Abstract

The development of medical devices presents unique technical, regulatory, and economic challenges, requiring a multidisciplinary approach to ensure patient safety, reliability, and market competitiveness. Medical devices span a wide spectrum—from drug delivery systems to surgical robots—and must meet stringent functional, material, and regulatory requirements. A critical and often underestimated factor influencing their performance and manufacturability is mechanical variation, the inevitable deviation from nominal design that occurs during production.
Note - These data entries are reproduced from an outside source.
/-- The commands of the block: the rows of spec/opcode_table.json, in its order. Each comment names the rule that
gives the row its meaning. Operands `p`, `txn`, `data` are a dictionary write's path, transaction number and bytes. -/
inductive Instr where
  /-- DEADLINE: R33. -/
  | deadline
  /-- SKEW_GUARD_END: R34. -/
  | skewGuardEnd
  /-- VERDICTS: R36. -/
  | verdicts
  /-- UNIT_HANG_CHECK: R413: the units that have not reported themselves cleared. -/
  | unitHangCheck (hung : List UnitName)
  /-- TURNOVER_CHANGES: R32. -/
  | turnoverChanges
  /-- REFRESH_BURST_END: R35. -/
  | refreshBurstEnd
  /-- VALVE_COUNT_RESET: R228. -/
  | valveCountReset
  /-- STROKE_START: R22. -/
  | strokeStart
  /-- COUNTER_HOLD_RELEASE: R460. -/
  | counterHoldRelease
  /-- IN_STROKE_REFRESH_SLOT: R30. -/
  | inStrokeRefreshSlot
  /-- REFRESH_SLOT_END: R30. -/
  | refreshSlotEnd
  /-- TIMING_MARKER: R24, R302: the marker received on a port. -/
  | timingMarker (port : PortId) (m : BitVec 256)
  /-- MARKER_SEND: R302. -/
  | markerSend (link : PortId)
  /-- HOLDOVER_TIMEOUT: R26. -/
  | holdoverTimeout
  /-- PERIOD_CHANGE: R29. -/
  | periodChange (p : Path) (txn : BitVec 16) (data : List Byte)
  /-- NOP: R94. -/
  | nop (c : CoreId)
  /-- ARRAY: R89. -/
  | array (c : CoreId)
  /-- COPY: R106. -/
  | copy (c : CoreId)
  /-- ADD: R106. -/
  | add (c : CoreId)
  /-- SUB: R106. -/
  | sub (c : CoreId)
  /-- MUL: R106. -/
  | mul (c : CoreId)
  /-- FMA: R106. -/
  | fma (c : CoreId)
  /-- MIN: R106. -/
  | min (c : CoreId)
  /-- MAX: R106. -/
  | max (c : CoreId)
  /-- CMP_LT: R106. -/
  | cmpLt (c : CoreId)
  /-- SCALE: R106. -/
  | scale (c : CoreId)
  /-- EXP2: R106. -/
  | exp2 (c : CoreId)
  /-- EXP: R106. -/
  | exp (c : CoreId)
  /-- LOG2: R106. -/
  | log2 (c : CoreId)
  /-- LOG: R106. -/
  | log (c : CoreId)
  /-- RCP: R106. -/
  | rcp (c : CoreId)
  /-- SQRT: R106. -/
  | sqrt (c : CoreId)
  /-- RSQRT: R106. -/
  | rsqrt (c : CoreId)
  /-- TANH: R106. -/
  | tanh (c : CoreId)
  /-- SIGMOID: R106. -/
  | sigmoid (c : CoreId)
  /-- RSUM: R106. -/
  | rsum (c : CoreId)
  /-- RMAX: R106. -/
  | rmax (c : CoreId)
  /-- QUANT_MX: R106. -/
  | quantMx (c : CoreId)
  /-- QUANT_FINE: R106. -/
  | quantFine (c : CoreId)
  /-- DEQUANT_MX: R106. -/
  | dequantMx (c : CoreId)
  /-- DEQUANT_FINE: R106. -/
  | dequantFine (c : CoreId)
  /-- GEMM: R118. -/
  | gemm (c : CoreId)
  /-- SPLIT: R133. -/
  | split (c : CoreId)
  /-- ACC_OPEN: R128. -/
  | accOpen (c : CoreId)
  /-- SCATTER: R129. -/
  | scatter (c : CoreId)
  /-- ROWDOT: R134. -/
  | rowdot (c : CoreId)
  /-- ACC_DRAIN: R130. -/
  | accDrain (c : CoreId)
  /-- MERGE: R135. -/
  | merge (c : CoreId)
  /-- START: R197; what the symbol code and the cache parity found (R406, R408). -/
  | start (c : CoreId) (ecc : List EccFinding) (refetch : Nat)
  /-- ARM: R212; R406, R408. -/
  | arm (c : CoreRead)
  /-- RELAY: R202; R406, R408. -/
  | relay (c : CoreRead)
  /-- SIGNAL: R230; R235. -/
  | signal (c : CoreId) (parityError : Bool)
  /-- WAIT: R230; R235. -/
  | wait (c : CoreId) (parityError : Bool)
  /-- WAIT_TAKE: R230; R235. -/
  | waitTake (c : CoreId) (parityError : Bool)
  /-- BUCKET_ALLOC: R225; R235. -/
  | bucketAlloc (c : CoreId) (parityError : Bool)
  /-- BUCKET_ADD: R226; R235. -/
  | bucketAdd (c : PoolSeen)
  /-- BUCKET_RELEASE: R226; R235. -/
  | bucketRelease (c : CoreId) (parityError : Bool)
  /-- QUEUE_PUSH: R236; R412. -/
  | queuePush (c : HandleSeen)
  /-- QUEUE_POP: R236; R412. -/
  | queuePop (c : HandleSeen)
  /-- COMPUTE: R98. -/
  | compute (c : CoreId)
  /-- TRANSFER: R98. -/
  | transfer (c : CoreId)
  /-- PHASE_SWITCH_DONE: R98. -/
  | phaseSwitchDone (c : CoreId)
  /-- END_ITEM: R101. -/
  | endItem (c : CoreId)
  /-- END_PLAN: R95. -/
  | endPlan (c : CoreId)
  /-- ENGINE_OP_FINISHED: R97: the operation in a scoreboard slot. -/
  | engineOpFinished (c : CoreId) (slot : Fin 64) (check : OpSeen)
  /-- ITEM_TAKE: R347: the idle core. -/
  | itemTake (c : CoreId)
  /-- STREAM_COMPLETE: R199. -/
  | streamComplete (c : CoreId) (ch : Fin 16) (seen : StreamSeen)
  /-- POOL_EMPTY_RETRY: R225; R235. -/
  | poolEmptyRetry (r : PoolRetry)
  /-- PLAN: R347, R377: the next command of a queue; R406, R408, R412. -/
  | plan (q : CmdRead) (refetch : Nat)
  /-- SELECT: R141. -/
  | select (q : CmdRead) (seen : SelectSeen)
  /-- ROUND: R166; steps of records' weights (R176). -/
  | round (q : QueueSeen)
  /-- RETURN: R180. -/
  | return_ (q : CmdRead)
  /-- COMBINE: R182. -/
  | combine (q : CmdRead)
  /-- COMBINE_RECORD_START: R183; a step of the record's sums. -/
  | combineRecordStart (cl : ClusterId) (seen : Option ArithStep)
  /-- UPDATE: R272; steps of blocks (R281). -/
  | update (q : CmdRead) (seen : List StepSeen)
  /-- FACTORED_PHASE_START: R279; steps of blocks. -/
  | factoredPhaseStart (q : CmdRead) (seen : List StepSeen)
  /-- ALLSUM: R320. -/
  | allsum (q : CmdRead)
  /-- FETCH_ADD: R263. -/
  | fetchAdd (q : CmdRead)
  /-- SWAP: R263. -/
  | swap (q : CmdRead)
  /-- CMP_SWAP: R263. -/
  | cmpSwap (q : CmdRead)
  /-- MIN_S: R263. -/
  | minS (q : CmdRead)
  /-- MAX_S: R263. -/
  | maxS (q : CmdRead)
  /-- MIN_U: R263. -/
  | minU (q : CmdRead)
  /-- MAX_U: R263. -/
  | maxU (q : CmdRead)
  /-- GROUP_CREATE: R318. -/
  | groupCreate (q : CmdRead)
  /-- GROUP_DESTROY: R318. -/
  | groupDestroy (q : QueueId)
  /-- NOP_COMMAND: R377. -/
  | nopCommand (q : QueueId)
  /-- JOB_START: R378. -/
  | jobStart (q : QueueId)
  /-- JOB_END: R378. -/
  | jobEnd (q : QueueId)
  /-- COMMAND_COMPLETE: R376: the command at a ring index. -/
  | commandComplete (q : QueueId) (index : BitVec 16)
  /-- DEMAND: R171; experts on which the ledger copies disagree (R174). -/
  | demand (m : TridalIn) (disagree : List Nat)
  /-- DEMAND_END: R171; R174. -/
  | demandEnd (m : TridalIn) (disagree : List Nat)
  /-- GRANT: R175. -/
  | grant (m : TridalIn)
  /-- GRANT_END: R175. -/
  | grantEnd (m : TridalIn)
  /-- ROWS: R179. -/
  | rows (m : TridalIn)
  /-- RETURN_ROWS: R181. -/
  | returnRows (m : TridalIn)
  /-- UP: R323, R329. -/
  | up (m : CollIn) (seen : UpSeen)
  /-- DOWN: R323, R329. -/
  | down (m : DownIn)
  /-- POISON_NOTICE: R330. -/
  | poisonNotice (m : CollIn)
  /-- CONFIRM: R327. -/
  | confirm (m : CollIn)
  /-- VERDICT: R327. -/
  | verdict (m : CollIn)
  /-- MEM_REQ: R258; R406. -/
  | memReq (m : MemReqSeen)
  /-- MEM_RESP: R262. -/
  | memResp (m : MemResp)
  /-- BULK: R269. -/
  | bulk (b : BulkAt)
  /-- BULK_ACK: R309. -/
  | bulkAck (src : Geid) (seq : BitVec 16) (denied ecnEcho : Bool)
  /-- CONGESTION: R310. -/
  | congestion (src : Geid)
  /-- PACKET_FORWARD: R303: from a port, or from the device itself. -/
  | packetForward (ingress : Option PortId) (pk : PacketSeen)
  /-- FRAME: R291. -/
  | frame (port : PortId) (f : FrameIn)
  /-- LINK_OFFER: R293. -/
  | linkOffer (port : PortId) (offer : BitVec 128) (rttNs : BitVec 32)
  /-- PORT_DOWN: R296. -/
  | portDown (port : PortId)
  /-- ROUTE_LOAD: R305. -/
  | routeLoad (p : Path) (txn : BitVec 16) (data : List Byte)
  /-- ROUTE_LOAD_DONE: R305. -/
  | routeLoadDone
  /-- EPOCH_CHANGE: R306. -/
  | epochChange (p : Path) (txn : BitVec 16) (data : List Byte)
  /-- DOMAIN_DRAIN: R311. -/
  | domainDrain (p : Path) (txn : BitVec 16) (data : List Byte)
  /-- DRAIN_COMPLETE: R311. -/
  | drainComplete (link : PortId) (domain : BitVec 12)
  /-- DRAIN_TIMEOUT: R311. -/
  | drainTimeout (link : PortId)
  /-- PORT_RETRAIN: R294. -/
  | portRetrain (p : Path) (txn : BitVec 16) (data : List Byte)
  /-- ECN_ECHO_TIMEOUT: R310. -/
  | ecnEchoTimeout (src : Geid)
  /-- ECN_RATE_STEP: R310. -/
  | ecnRateStep
  /-- BULK_TRANSFER_CLOSE: R268. -/
  | bulkTransferClose (h : HdieId) (dest : Geid)
  /-- ATOMIC_RETRANSMIT: R264: the request outstanding to a device under an end-to-end number. -/
  | atomicRetransmit (dest : Geid) (e2e : BitVec 16)
  /-- ATOMIC_REPLY_TIMEOUT: R265: the request outstanding to a device under an end-to-end number. -/
  | atomicReplyTimeout (dest : Geid) (e2e : BitVec 16)
  /-- LOAD_RETRANSMIT: R267: the request outstanding to a device under an end-to-end number. -/
  | loadRetransmit (dest : Geid) (e2e : BitVec 16)
  /-- REQUEST_REPLY_TIMEOUT: R267: the request outstanding to a device under an end-to-end number. -/
  | requestReplyTimeout (dest : Geid) (e2e : BitVec 16)
  /-- TRANSLATION_WALK_DONE: R254. -/
  | translationWalkDone (cl : ClusterId) (ctx : Fin 4096) (va : BitVec 48) (store : Bool)
  /-- PAGE_BROUGHT_IN: R253. -/
  | pageBroughtIn (ctx : Fin 4096) (va : BitVec 48) (hostReadOk : Bool)
  /-- SCRUB: R407: none = clean, some false = one symbol, some true = uncorrectable. -/
  | scrub (ci : CisternId) (found : Option Bool)
  /-- REGULATOR_WINDOW: R336. -/
  | regulatorWindow
  /-- DEFINE: R337. -/
  | define (p : Path) (txn : BitVec 16) (ctx : BitVec 16)
  /-- REMOVE: R349. -/
  | remove (p : Path) (txn : BitVec 16) (ctx : BitVec 16)
  /-- ABORT: R350. -/
  | abort (p : Path) (txn : BitVec 16) (ctx : BitVec 16)
  /-- ABORT_COMPLETE: R350. -/
  | abortComplete (ctx : Fin 4096)
  /-- RESUME: R349. -/
  | resume (p : Path) (txn : BitVec 16) (ctx : BitVec 16)
  /-- SWITCH_OVER_COMPLETE: R344. -/
  | switchOverComplete (cl : ClusterId)
  /-- READ: R360. -/
  | read (p : Path) (h : BitVec 128)
  /-- WRITE: R355. -/
  | write (p : Path) (h : BitVec 128) (data : List Byte)
  /-- DESCRIBE: R360. -/
  | describe (p : Path) (h : BitVec 128)
  /-- MEM_READ: R360; R406. -/
  | memRead (p : Path) (h : BitVec 128) (ecc : List EccFinding)
  /-- MEM_WRITE: R360. -/
  | memWrite (p : Path) (h : BitVec 128) (data : List Byte)
  /-- MGMT_RESPONSE: R367. -/
  | mgmtResponse (src : Geid) (h : BitVec 128) (data : List Byte)
  /-- MBX_REMOTE_RESEND: R367. -/
  | mbxRemoteResend (f : FunctionId)
  /-- SQ_TAIL: R374. -/
  | sqTail (f : FunctionId) (q : QueueId) (v : BitVec 32)
  /-- CQ_HEAD: R379. -/
  | cqHead (f : FunctionId) (q : QueueId) (v : BitVec 32)
  /-- SEQ_DROPS_CLEAR: R190. -/
  | seqDropsClear (p : Path) (txn : BitVec 16) (data : List Byte)
  /-- LOG_CLEAR: R417. -/
  | logClear (domain : Fin 11) (p : Path) (txn : BitVec 16) (data : List Byte)
  /-- LS_CLEAR: R424. -/
  | lsClear (p : Path) (txn : BitVec 16) (data : List Byte)
  /-- LOCKSTEP_SIGNATURES: R421. -/
  | lockstepSignatures (port : PortId) (payload : List Byte)
  /-- HOST_BAR2_READ: R371; R406. -/
  | hostBar2Read (f : FunctionId) (off : BitVec 41) (bytes : Fin 4097) (ecc : List EccFinding)
  /-- HOST_BAR2_WRITE: R371. -/
  | hostBar2Write (f : FunctionId) (off : BitVec 41) (data : List Byte)
  /-- FUNCTION_LEVEL_RESET: R373. -/
  | functionLevelReset (f : FunctionId)
  /-- HOT_RESET: R373. -/
  | hotReset
  /-- PCIE_LINK_LOSS: R373. -/
  | pcieLinkLoss
  /-- PERST_N: R444. -/
  | perstN (level : Bool)
  /-- POWER_ON: R382, R426. -/
  | powerOn (volts : F32)
  /-- MODULE_RESET_N: R444: false once the land has been low for 10 µs, true when it rises. -/
  | moduleResetN (level : Bool)
  /-- DEVICE_RESET: R382. -/
  | deviceReset (p : Path) (txn : BitVec 16) (data : List Byte)
  /-- FULL_RESET: R383. -/
  | fullReset
  /-- RESET_RELEASE: R382. -/
  | resetRelease (straps : Fin 8)
  /-- BOOT_ROM: R391. -/
  | bootRom (readErrorA readErrorB : Bool)
  /-- PRIMING_COMPLETE: R384. -/
  | primingComplete (fn : PrimeFn) (ok : Bool)
  /-- FLASH_READ: R395. -/
  | flashRead (p : Path) (txn : BitVec 16) (data : List Byte)
  /-- FLASH_PROGRAM: R395. -/
  | flashProgram (p : Path) (txn : BitVec 16) (data : List Byte)
  /-- FLASH_ERASE: R395. -/
  | flashErase (p : Path) (txn : BitVec 16) (data : List Byte)
  /-- FLASH_OP_DONE: R395. -/
  | flashOpDone (ok : Bool)
  /-- SVN_ADVANCE: R393. -/
  | svnAdvance (p : Path) (txn : BitVec 16) (data : List Byte)
  /-- KEY_REVOKE: R393. -/
  | keyRevoke (p : Path) (txn : BitVec 16) (data : List Byte)
  /-- BOOT_PREFERENCE: R394. -/
  | bootPreference (p : Path) (txn : BitVec 16) (data : List Byte)
  /-- ATTEST_NONCE: R398. -/
  | attestNonce (p : Path) (txn : BitVec 16) (data : List Byte)
  /-- ATTEST_REPORT_READY: R398. -/
  | attestReportReady
  /-- HEARTBEAT_TIMEOUT: R414. -/
  | heartbeatTimeout (cp : Fin 8)
  /-- POWER_CONTROL_TICK: R430. -/
  | powerControlTick (m : PowerIn)
  /-- SUPPLY_WARNING_EXIT: R426. -/
  | supplyWarningExit
  /-- UNDERVOLTAGE_LOCKOUT: R426. -/
  | undervoltageLockout
  /-- OVERVOLTAGE_LOCKOUT: R426. -/
  | overvoltageLockout
  /-- THERMAL_SAMPLE: R438. -/
  | thermalSample (t : Thermal)
  /-- THERMAL_LIMIT_STEP: R438. -/
  | thermalLimitStep
  /-- COOLANT_SAMPLE: R437. -/
  | coolantSample (inlet outlet flow : F32)
  /-- IDCODE: R450. -/
  | idcode
  /-- SAMPLE_PRELOAD: R450: the lands as sampled and the values shifted in. -/
  | samplePreload (pins preload : List Bool)
  /-- EXTEST: R451. -/
  | extest
  /-- EXTEST_PULSE: R451. -/
  | extestPulse
  /-- EXTEST_TRAIN: R451. -/
  | extestTrain
  /-- CLAMP: R451. -/
  | clamp
  /-- HIGHZ: R451. -/
  | highz
  /-- BYPASS: R450. -/
  | bypass
  /-- MBX_DOORBELL: R363. -/
  | mbxDoorbell (f : FunctionId) (v : BitVec 32)
  /-- PORT_SIGNAL_RETURN: R296. -/
  | portSignalReturn (port : PortId)
  /-- BRIDGE_FLIT_REPLAY: R414: replays of this flit that have failed. -/
  | bridgeFlitReplay (bridge : Fin 14) (failedReplays : Nat)
  /-- UNIT_RESET_DONE: R413. -/
  | unitResetDone (u : UnitName) (cleared : Bool)
  /-- TRST_N: R444. -/
  | trstN (level : Bool)
deriving DecidableEq, Repr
To manage this, dimensional management—an engineering methodology integrating design, manufacturing, and quality control—helps optimize tolerance allocation, minimize production risks, and ensure regulatory compliance. It promotes the use of standardized technical language (ISO-GPS or ASME GD&T), predictive tolerance analysis (preferably in 3D with statistical models), and collaboration across the supply chain. This systematic approach enables robust design, cost control, and reliable product function.

A case study on Flex's drug delivery devices highlights how applying dimensional management and simulation tools such as Sigmetrix Cetol 6σ led to measurable improvements in product quality and cost efficiency. Supported by EnginSoft, Flex successfully identified critical tolerances, optimized inspection strategies, and enhanced cross-functional collaboration—showing that mechanical variation management is not only a regulatory necessity but also a driver of innovation and profitability in medical device development.